▶ **EXERCISE PROMPT**: Please write out, exactly as given, every line of the entries below up to and including the line with "PASS (R130). -/".

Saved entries
▼▼▼
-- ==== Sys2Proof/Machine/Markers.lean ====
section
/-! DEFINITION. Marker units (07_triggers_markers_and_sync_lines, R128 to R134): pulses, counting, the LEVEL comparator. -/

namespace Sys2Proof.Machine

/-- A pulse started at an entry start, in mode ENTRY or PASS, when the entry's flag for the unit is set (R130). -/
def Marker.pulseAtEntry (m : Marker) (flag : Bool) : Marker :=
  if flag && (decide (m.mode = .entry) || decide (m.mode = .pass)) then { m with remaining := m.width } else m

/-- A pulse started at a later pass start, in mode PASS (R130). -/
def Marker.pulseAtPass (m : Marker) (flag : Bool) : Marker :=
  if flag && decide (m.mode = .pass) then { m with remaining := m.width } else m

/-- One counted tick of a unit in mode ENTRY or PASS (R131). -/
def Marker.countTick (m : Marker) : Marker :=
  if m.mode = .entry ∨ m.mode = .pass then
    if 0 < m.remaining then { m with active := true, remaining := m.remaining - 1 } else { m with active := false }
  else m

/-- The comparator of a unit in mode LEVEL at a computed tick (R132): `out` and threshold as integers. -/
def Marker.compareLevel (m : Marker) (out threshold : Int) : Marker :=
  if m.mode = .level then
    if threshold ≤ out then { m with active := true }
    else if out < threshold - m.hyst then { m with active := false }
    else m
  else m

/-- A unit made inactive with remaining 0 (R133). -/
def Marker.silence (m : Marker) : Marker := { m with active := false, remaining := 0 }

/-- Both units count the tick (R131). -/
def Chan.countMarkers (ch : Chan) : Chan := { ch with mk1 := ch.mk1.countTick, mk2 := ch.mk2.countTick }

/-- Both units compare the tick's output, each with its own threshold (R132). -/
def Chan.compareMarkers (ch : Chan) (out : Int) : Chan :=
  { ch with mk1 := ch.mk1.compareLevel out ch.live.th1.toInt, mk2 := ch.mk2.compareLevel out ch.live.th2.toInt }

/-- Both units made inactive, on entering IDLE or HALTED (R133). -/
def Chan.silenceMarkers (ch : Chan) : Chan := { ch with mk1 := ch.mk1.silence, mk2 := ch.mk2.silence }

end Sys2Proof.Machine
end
▲▲▲
▶ **SOLUTION TO THIS PROBLEM**:
-- ==== Sys2Proof/Machine/Markers.lean ====
section
/-! DEFINITION. Marker units (07_triggers_markers_and_sync_lines, R128 to R134): pulses, counting, the LEVEL comparator. -/

namespace Sys2Proof.Machine

/-- A pulse started at an entry start, in mode ENTRY or PASS, when the entry's flag for the unit is set (R130). -/
def Marker.pulseAtEntry (m : Marker) (flag : Bool) : Marker :=
  if flag && (decide (m.mode = .entry) || decide (m.mode = .pass)) then { m with remaining := m.width } else m

/-- A pulse started at a later pass start, in mode PASS (R130). -/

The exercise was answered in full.